### What to produce
Hunt through the entries for the word "place" and copy each line in which it appears.

### Provided material
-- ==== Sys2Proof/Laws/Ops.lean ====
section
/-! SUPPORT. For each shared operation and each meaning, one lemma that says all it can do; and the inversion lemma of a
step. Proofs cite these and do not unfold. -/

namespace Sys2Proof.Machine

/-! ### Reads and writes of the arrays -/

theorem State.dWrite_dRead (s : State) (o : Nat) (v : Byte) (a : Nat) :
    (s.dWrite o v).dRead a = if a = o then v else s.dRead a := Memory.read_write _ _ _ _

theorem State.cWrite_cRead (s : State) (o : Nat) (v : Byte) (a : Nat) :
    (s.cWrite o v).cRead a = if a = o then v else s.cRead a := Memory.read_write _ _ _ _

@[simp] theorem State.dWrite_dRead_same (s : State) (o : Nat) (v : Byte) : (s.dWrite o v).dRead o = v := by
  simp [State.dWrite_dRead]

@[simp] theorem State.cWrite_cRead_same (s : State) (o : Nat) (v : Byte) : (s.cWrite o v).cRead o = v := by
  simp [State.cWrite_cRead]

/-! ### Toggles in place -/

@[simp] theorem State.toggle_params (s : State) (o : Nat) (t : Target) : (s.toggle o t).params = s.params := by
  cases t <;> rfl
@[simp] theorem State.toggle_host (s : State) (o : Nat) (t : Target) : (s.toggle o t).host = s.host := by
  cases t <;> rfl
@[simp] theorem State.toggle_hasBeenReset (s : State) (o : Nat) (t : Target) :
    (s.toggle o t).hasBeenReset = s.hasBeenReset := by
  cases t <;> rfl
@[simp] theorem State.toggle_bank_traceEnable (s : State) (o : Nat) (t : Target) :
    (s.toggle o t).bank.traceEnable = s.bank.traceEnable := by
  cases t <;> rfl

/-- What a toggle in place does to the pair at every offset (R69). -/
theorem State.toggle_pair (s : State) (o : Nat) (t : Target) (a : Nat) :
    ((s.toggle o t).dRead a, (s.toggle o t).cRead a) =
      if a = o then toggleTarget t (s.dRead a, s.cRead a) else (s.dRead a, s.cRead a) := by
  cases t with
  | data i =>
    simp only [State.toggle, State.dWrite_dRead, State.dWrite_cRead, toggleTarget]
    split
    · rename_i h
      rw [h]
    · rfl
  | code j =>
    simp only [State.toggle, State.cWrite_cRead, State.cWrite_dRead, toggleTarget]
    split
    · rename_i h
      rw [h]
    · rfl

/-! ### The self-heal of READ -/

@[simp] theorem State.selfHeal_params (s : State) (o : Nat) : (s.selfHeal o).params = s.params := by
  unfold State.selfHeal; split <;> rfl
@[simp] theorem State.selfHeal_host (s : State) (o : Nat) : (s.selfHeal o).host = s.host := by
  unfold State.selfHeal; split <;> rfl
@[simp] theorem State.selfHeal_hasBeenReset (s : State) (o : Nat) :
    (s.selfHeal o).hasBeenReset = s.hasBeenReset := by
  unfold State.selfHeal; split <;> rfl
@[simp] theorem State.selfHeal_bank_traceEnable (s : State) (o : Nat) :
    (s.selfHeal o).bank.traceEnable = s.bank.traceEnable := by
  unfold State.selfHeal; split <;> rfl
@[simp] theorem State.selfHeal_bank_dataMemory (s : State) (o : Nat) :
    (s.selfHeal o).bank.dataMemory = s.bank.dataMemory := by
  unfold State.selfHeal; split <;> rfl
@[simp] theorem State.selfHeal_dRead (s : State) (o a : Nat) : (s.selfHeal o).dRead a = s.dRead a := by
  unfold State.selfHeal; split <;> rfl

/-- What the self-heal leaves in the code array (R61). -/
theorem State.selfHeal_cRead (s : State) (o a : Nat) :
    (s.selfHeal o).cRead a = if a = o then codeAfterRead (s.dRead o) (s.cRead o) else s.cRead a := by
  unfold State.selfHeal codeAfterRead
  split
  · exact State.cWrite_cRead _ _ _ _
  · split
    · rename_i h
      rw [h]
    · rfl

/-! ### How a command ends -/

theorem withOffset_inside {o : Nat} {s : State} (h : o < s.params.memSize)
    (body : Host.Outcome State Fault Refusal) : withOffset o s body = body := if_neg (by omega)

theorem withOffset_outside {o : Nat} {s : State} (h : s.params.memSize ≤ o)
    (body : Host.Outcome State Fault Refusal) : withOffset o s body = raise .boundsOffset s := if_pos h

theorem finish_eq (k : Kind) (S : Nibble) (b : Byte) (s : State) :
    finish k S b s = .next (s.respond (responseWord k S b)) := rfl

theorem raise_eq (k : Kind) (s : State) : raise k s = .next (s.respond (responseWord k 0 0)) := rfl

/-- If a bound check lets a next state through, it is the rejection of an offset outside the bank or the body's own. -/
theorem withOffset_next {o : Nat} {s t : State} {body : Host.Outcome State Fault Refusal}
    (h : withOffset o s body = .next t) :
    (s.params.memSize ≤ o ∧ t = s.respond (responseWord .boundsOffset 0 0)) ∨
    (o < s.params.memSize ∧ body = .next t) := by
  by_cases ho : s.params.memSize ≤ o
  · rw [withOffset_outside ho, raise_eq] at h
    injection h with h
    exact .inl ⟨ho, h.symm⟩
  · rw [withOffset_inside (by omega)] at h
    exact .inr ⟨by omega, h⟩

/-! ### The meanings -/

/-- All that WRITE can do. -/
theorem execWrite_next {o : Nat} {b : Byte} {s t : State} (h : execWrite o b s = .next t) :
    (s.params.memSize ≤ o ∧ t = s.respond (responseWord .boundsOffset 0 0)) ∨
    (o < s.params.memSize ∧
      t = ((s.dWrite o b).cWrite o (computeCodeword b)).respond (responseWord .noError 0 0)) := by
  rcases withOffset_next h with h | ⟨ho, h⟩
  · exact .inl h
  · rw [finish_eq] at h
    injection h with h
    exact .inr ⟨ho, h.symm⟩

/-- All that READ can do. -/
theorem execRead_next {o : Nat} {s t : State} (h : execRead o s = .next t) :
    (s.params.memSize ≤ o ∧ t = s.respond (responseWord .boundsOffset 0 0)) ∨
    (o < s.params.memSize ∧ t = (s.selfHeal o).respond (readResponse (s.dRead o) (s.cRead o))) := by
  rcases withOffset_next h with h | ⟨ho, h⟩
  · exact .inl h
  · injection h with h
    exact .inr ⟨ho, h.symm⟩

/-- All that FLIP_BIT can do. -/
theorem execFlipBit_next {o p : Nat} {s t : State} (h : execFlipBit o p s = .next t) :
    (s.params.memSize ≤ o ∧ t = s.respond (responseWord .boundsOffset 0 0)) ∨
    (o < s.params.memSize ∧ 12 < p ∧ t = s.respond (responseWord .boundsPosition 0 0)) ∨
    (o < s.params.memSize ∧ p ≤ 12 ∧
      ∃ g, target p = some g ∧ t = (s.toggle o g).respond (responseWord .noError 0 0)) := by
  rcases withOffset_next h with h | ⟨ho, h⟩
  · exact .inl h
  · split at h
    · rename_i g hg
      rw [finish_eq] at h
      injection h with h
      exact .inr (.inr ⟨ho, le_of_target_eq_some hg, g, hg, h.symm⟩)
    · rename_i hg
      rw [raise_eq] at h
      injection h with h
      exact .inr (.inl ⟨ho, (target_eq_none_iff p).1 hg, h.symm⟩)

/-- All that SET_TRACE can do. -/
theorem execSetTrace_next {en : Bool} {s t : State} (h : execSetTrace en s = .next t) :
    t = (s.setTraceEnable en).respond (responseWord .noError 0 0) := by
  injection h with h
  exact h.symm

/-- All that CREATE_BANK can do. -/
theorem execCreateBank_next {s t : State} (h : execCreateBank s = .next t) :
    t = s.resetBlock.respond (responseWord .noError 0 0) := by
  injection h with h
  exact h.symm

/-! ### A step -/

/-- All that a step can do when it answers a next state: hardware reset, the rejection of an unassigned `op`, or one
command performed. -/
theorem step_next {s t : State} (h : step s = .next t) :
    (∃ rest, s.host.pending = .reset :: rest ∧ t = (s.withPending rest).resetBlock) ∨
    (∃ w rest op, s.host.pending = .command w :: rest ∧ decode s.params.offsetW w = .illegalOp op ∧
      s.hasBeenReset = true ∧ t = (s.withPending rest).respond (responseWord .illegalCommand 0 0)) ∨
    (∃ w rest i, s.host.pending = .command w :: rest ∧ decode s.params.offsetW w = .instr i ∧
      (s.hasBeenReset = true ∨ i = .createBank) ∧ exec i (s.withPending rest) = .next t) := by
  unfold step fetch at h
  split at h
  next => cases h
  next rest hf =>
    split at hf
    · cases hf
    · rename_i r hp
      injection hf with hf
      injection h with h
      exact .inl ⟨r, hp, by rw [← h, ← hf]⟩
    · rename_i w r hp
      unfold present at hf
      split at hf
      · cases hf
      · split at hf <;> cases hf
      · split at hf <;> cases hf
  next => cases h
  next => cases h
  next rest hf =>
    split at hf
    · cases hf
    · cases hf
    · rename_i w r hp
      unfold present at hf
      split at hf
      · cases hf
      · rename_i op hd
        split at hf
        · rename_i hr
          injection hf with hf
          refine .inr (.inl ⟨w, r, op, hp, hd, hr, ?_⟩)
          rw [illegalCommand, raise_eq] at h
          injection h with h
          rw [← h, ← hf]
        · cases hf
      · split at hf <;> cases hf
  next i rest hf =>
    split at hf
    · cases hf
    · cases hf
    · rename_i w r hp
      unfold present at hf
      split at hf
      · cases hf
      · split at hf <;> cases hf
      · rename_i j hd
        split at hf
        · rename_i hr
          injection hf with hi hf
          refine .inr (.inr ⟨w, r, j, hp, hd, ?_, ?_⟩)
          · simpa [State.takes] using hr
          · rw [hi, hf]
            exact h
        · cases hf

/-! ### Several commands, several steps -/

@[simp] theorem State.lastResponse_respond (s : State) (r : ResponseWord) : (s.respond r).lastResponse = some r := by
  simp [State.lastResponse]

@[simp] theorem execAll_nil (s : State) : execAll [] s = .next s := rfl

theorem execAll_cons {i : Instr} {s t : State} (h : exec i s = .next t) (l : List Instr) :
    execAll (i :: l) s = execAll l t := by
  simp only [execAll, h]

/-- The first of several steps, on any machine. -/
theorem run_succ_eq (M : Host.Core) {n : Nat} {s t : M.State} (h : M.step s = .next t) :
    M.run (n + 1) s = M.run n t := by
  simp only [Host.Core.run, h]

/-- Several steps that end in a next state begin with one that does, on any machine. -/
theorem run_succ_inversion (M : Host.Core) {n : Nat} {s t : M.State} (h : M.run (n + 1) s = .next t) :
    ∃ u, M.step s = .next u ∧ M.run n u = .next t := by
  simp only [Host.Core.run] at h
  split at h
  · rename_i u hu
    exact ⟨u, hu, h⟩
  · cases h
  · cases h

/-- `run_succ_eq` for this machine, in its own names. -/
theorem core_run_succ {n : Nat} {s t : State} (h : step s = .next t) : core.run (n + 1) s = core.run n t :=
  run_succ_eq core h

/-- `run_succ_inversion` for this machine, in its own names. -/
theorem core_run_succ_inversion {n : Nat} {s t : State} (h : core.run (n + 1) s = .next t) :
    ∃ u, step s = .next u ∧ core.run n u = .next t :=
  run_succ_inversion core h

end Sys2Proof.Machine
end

--

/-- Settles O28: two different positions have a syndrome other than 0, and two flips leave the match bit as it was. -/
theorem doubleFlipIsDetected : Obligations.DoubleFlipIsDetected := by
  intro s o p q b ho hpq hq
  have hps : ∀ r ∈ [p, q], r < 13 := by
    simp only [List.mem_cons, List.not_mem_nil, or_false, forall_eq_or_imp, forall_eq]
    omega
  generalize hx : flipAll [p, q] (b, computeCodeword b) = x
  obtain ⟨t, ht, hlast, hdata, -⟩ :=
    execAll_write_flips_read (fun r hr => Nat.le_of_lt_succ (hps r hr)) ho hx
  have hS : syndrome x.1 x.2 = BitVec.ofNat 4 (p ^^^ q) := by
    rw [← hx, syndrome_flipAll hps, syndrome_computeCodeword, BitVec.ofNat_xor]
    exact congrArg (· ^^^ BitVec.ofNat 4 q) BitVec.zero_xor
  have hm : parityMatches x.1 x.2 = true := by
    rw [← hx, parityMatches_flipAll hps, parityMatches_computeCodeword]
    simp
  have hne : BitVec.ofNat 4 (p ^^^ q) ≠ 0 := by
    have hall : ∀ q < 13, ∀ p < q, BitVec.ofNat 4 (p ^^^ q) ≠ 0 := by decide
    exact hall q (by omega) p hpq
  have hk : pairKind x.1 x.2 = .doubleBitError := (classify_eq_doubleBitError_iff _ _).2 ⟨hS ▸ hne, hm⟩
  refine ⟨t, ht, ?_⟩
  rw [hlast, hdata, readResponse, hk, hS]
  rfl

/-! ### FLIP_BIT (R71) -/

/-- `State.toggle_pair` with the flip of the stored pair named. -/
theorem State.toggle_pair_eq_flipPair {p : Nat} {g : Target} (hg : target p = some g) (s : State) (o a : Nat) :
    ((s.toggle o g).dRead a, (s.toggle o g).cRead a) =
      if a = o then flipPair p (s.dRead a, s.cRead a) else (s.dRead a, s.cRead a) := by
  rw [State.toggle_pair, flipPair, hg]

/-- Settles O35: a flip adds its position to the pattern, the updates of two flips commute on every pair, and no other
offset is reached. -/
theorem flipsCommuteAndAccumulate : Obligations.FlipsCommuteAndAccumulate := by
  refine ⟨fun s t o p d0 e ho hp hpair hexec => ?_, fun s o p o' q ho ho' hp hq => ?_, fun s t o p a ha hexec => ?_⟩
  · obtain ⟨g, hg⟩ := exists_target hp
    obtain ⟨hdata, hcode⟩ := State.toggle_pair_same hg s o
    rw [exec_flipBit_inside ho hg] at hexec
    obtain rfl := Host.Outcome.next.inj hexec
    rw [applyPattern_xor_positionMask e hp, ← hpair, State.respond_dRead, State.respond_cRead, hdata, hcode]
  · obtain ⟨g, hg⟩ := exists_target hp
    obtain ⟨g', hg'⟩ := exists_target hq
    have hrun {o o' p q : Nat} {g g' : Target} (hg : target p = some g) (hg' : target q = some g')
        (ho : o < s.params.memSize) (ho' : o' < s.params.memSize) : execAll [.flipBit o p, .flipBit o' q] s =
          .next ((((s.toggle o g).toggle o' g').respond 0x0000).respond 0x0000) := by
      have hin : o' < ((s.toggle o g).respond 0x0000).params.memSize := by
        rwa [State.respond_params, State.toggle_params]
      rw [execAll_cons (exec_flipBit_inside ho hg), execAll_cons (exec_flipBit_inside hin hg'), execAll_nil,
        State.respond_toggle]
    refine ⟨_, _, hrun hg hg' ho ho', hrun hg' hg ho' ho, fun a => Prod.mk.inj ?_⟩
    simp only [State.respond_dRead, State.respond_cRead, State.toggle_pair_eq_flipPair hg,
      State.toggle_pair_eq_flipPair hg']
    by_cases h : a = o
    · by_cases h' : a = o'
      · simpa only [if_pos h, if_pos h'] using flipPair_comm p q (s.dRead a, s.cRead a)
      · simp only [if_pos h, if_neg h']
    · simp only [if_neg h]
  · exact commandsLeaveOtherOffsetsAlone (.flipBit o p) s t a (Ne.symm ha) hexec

### Answer section
/-! ### Toggles in place -/
/-- What a toggle in place does to the pair at every offset (R69). -/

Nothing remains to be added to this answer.